■ **INFORMATION GIVEN**:

-- ==== Sys2Proof/Laws/Footprint/Access.lean ====
section
/-! SUPPORT. What the operations of Access.lean may change. -/

set_option Elab.async false

namespace Sys2Proof.Machine

theorem State.stage_only (s : State) (src : Src) (a : Nat) (v m : Word) : Only (P.cl ||| P.cls) s (State.stage s src a v m) := by
  unfold State.stage; dsimp only; refine .put (.upd ?_); refine .ite ?_ ?_; exact .put (.put (.put (.refl ..)))
  exact .refl ..

theorem State.refuseMode_only (s : State) : Only P.stat s (State.refuseMode s) := by
  unfold State.refuseMode; exact .incStat (.refl ..)

theorem State.modeReq_only (s : State) (src : Src) (tgt : Nat) : Only (P.pstart ||| P.sram ||| P.ecc ||| P.boot ||| P.isl ||| P.cl
    ||| P.vid ||| P.chains ||| P.tiles ||| P.light ||| P.flt ||| P.sio ||| P.skink ||| P.spd ||| P.mode ||| P.stat ||| P.hold |||
    P.clk ||| P.cls ||| P.pgLnk ||| P.pgSpd ||| P.pgCmp ||| P.pgPlc ||| P.pgAsp ||| P.pgPrf ||| P.pgChn ||| P.pgTil ||| P.pgSio
    ||| P.pgCrc) s (State.modeReq s src tgt) := by
  unfold State.modeReq; dsimp only; refine .ite ?_ ?_; exact .comp (.refl ..) (State.refuseMode_only ..); split
  exact .comp (.refl ..) (State.startDark_only ..); exact .comp (.refl ..) (State.startDark_only ..)
  exact .comp (.refl ..) (State.enterHold_only ..); exact .comp (.refl ..) (State.enterHold_only ..)
  exact .comp (.refl ..) (State.startDark_only ..); exact .comp (.refl ..) (State.startDark_only ..)
  exact .comp (.refl ..) (State.enterConfigure_only ..); exact .comp (.refl ..) (State.refuseMode_only ..)

theorem State.softReset_only (s : State) (v : Word) : Only (P.fault ||| P.fades ||| P.adc ||| P.bal ||| P.spl ||| P.link ||| P.spi
    ||| P.pair ||| P.ack ||| P.rst ||| P.sys ||| P.bist ||| P.pnow ||| P.pgPkt ||| P.pgVin ||| P.pgMsk ||| P.pgCal ||| P.pgSup |||
    P.pgAdc ||| P.pgWin ||| P.pgBal ||| P.pgSpl ||| P.pgAxo ||| P.pgOff) s (State.softReset s v) := by
  unfold State.softReset; refine .ite ?_ ?_; exact .refl ..; refine .ite ?_ ?_; refine .ite ?_ ?_; exact .upd (.refl ..)
  exact .comp (.refl ..) (State.startDark_only ..)
  exact .comp (.comp (.refl ..) (State.withdraw_only ..)) (State.doReset_only ..)

theorem State.lnkRetrain_only (s : State) (l : Nat) : Only (P.link ||| P.out ||| P.pgLnk ||| P.pgPkt) s (State.lnkRetrain s l) :=
    by
  unfold State.lnkRetrain; exact .comp (.refl ..) (State.leaveActive_only ..)

theorem State.lnkRestart_only (s : State) (l : Nat) : Only (P.fault ||| P.link ||| P.pgPkt) s (State.lnkRestart s l) := by
  unfold State.lnkRestart; dsimp only; refine .ite ?_ ?_
  exact .comp (.comp (.put (.refl ..) covers_lnk) (State.onLane_only ..)) (State.toDetect_only ..); refine .iteOn ?_ ?_
  exact .put (.refl ..) covers_lnk; exact .comp (.refl ..) (State.toDetect_only ..)

theorem State.lnkCtrl_only (s : State) (l : Nat) (v : Word) : Only (P.fault ||| P.link ||| P.out ||| P.pgPkt) s (State.lnkCtrl s l
    v) := by
  unfold State.lnkCtrl; dsimp only; refine .iteOn ?_ ?_; refine .iteOn ?_ ?_; refine .iteOn ?_ ?_; refine .iteOn ?_ ?_
  refine .ite ?_ ?_
  refine .zeroRegs ?_ (by simp only [List.mem_cons, List.not_mem_nil, or_false, forall_eq_or_imp, forall_eq]; exact ⟨covers_lnk, covers_lnk, covers_lnk, covers_lnk⟩)
  exact .refl ..; exact .refl ..; exact .comp (.refl ..) (State.lnkRetrain_only ..)
  exact .comp (.refl ..) (State.lnkRestart_only ..); exact .comp (.refl ..) (State.readapt_only ..)
  exact .comp (.refl ..) (State.eyeAbort_only ..)

theorem State.chnClear_only (s : State) : Only P.pgChn s (State.chnClear s) := by
  unfold State.chnClear; refine .foldl ?_ ?_; exact .refl ..; intro _ _
  refine .zeroRegs ?_ (by simp only [List.mem_cons, List.not_mem_nil, or_false, forall_eq_or_imp, forall_eq]; exact ⟨covers_chn, covers_chn, covers_chn⟩)
  exact .refl ..

theorem State.logClear_only (s : State) : Only (P.flt ||| P.pgFlt) s (State.logClear s) := by
  unfold State.logClear; dsimp only; refine .upd (.setReg ?_); refine .foldl ?_ ?_; exact .refl ..; intro _ _
  refine .zeroRegs ?_ (by simp only [List.mem_cons, List.not_mem_nil, or_false, forall_eq_or_imp, forall_eq]; exact ⟨covers_arr, covers_arr⟩)
  exact .refl ..

theorem State.onPair_only (s : State) (f : Pair → Pair) : Only P.pair s (State.onPair s f) := by
  unfold State.onPair; exact .upd (.refl ..)

theorem State.loseAligned_only (s : State) : Only (P.pair ||| P.pgAxo) s (State.loseAligned s) := by
  unfold State.loseAligned; exact .comp (.put (.put (.eventIf (.refl ..)))) (State.onPair_only ..)

theorem State.axoCtrl_only (s : State) (v : Word) : Only (P.pair ||| P.pgAxo) s (State.axoCtrl s v) := by
  unfold State.axoCtrl; dsimp only; refine .iteOn ?_ ?_; refine .iteOn ?_ ?_; refine .ite ?_ ?_; exact .upd (.refl ..)
  exact .refl ..; exact .comp (.refl ..) (State.loseAligned_only ..); exact .put (.put (.put (.zeroRegs (.refl ..))))

theorem State.command_only (s : State) (src : Src) (a : Nat) (v : Word) : Only P.write s (State.command s src a v) := by
  unfold State.command; dsimp only; refine .ite ?_ ?_; exact .setReg (.refl ..) covers_page; refine .ite ?_ ?_
  refine .ite ?_ ?_; exact .put (.refl ..) covers_page; exact .refl ..; refine .ite ?_ ?_
  exact .comp (.refl ..) (State.modeReq_only ..); refine .ite ?_ ?_; exact .comp (.refl ..) (State.softReset_only ..)
  refine .ite ?_ ?_; exact .comp (.refl ..) (State.ackKey_only ..); refine .ite ?_ ?_
  exact .put (.put (.put (.put (.refl ..)))); refine .ite ?_ ?_; refine .ite ?_ ?_
  exact .comp (.refl ..) (State.abortWrite_only ..); exact .refl ..; refine .ite ?_ ?_
  exact .comp (.refl ..) (State.lnkCtrl_only ..); refine .ite ?_ ?_; refine .ite ?_ ?_; exact .zeroRegs (.refl ..)
  exact .refl ..; refine .ite ?_ ?_; refine .iteOn ?_ ?_; refine .ite ?_ ?_; exact .put (.put (.zeroRegs (.refl ..)))
  exact .refl ..; exact .put (.refl ..); refine .ite ?_ ?_; refine .ite ?_ ?_; exact .zeroRegs (.refl ..); exact .refl ..
  refine .ite ?_ ?_; refine .iteOn ?_ ?_; refine .ite ?_ ?_; exact .put (.zeroRegs (.refl ..)); exact .refl ..
  exact .zeroRegs (.refl ..); refine .ite ?_ ?_; refine .ite ?_ ?_; exact .zeroRegs (.refl ..); exact .refl ..
  refine .ite ?_ ?_; refine .ite ?_ ?_; exact .setReg (.refl ..); exact .refl ..; refine .ite ?_ ?_; refine .ite ?_ ?_
  exact .zeroRegs (.refl ..); exact .refl ..; refine .ite ?_ ?_; refine .ite ?_ ?_; exact .zeroRegs (.refl ..); exact .refl ..
  refine .ite ?_ ?_; exact .refl ..; refine .ite ?_ ?_; unfold State.timed; dsimp only; refine .ite ?_ ?_; split
  exact .comp (.upd (.comp (.refl ..) (State.arrive_only ..))) (State.fadeGroup_only ..)
  exact .upd (.comp (.refl ..) (State.arrive_only ..)); refine .iteOn ?_ ?_
  exact .comp (.comp (.refl ..) (State.arrive_only ..)) (State.fadeGroup_only ..); exact .upd (.refl ..); refine .ite ?_ ?_
  refine .iteOn ?_ ?_; refine .ite ?_ ?_; exact .put (.setReg (.refl ..)); exact .refl ..
  exact .comp (.refl ..) (State.logClear_only ..); refine .ite ?_ ?_; refine .ite ?_ ?_; exact .put (.zeroRegs (.refl ..))
  exact .refl ..; refine .ite ?_ ?_; refine .ite ?_ ?_; exact .comp (.refl ..) (State.chnClear_only ..); exact .refl ..
  refine .ite ?_ ?_; exact .comp (.refl ..) (State.adcCtrl_only ..); refine .ite ?_ ?_; refine .ite ?_ ?_; refine .foldl ?_ ?_
  exact .refl ..; intro _ _; exact .put (.refl ..) covers_arr; exact .refl ..; refine .ite ?_ ?_; refine .ite ?_ ?_
  exact .setReg (.refl ..); exact .refl ..; refine .ite ?_ ?_; refine .ite ?_ ?_; exact .setReg (.refl ..); exact .refl ..
  refine .ite ?_ ?_; refine .ite ?_ ?_; exact .zeroRegs (.refl ..); exact .refl ..; refine .ite ?_ ?_; refine .iteOn ?_ ?_
  refine .ite ?_ ?_; exact .comp (.refl ..) (State.skinkAbort_only ..); exact .refl ..
  exact .comp (.refl ..) (State.skinkGo_only ..); refine .ite ?_ ?_; refine .ite ?_ ?_; exact .zeroRegs (.refl ..)
  exact .refl ..; refine .ite ?_ ?_; exact .comp (.refl ..) (State.axoCtrl_only ..); split; refine .ite ?_ ?_
  exact .comp (.refl ..) (State.tileGo_only ..); exact .refl ..; exact .refl ..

■ **ABOUT THIS EXERCISE**: Show the lines where the word "command" appears in the entries.

■ **FINAL ANSWER**:
theorem State.command_only (s : State) (src : Src) (a : Nat) (v : Word) : Only P.write s (State.command s src a v) := by
  unfold State.command; dsimp only; refine .ite ?_ ?_; exact .setReg (.refl ..) covers_page; refine .ite ?_ ?_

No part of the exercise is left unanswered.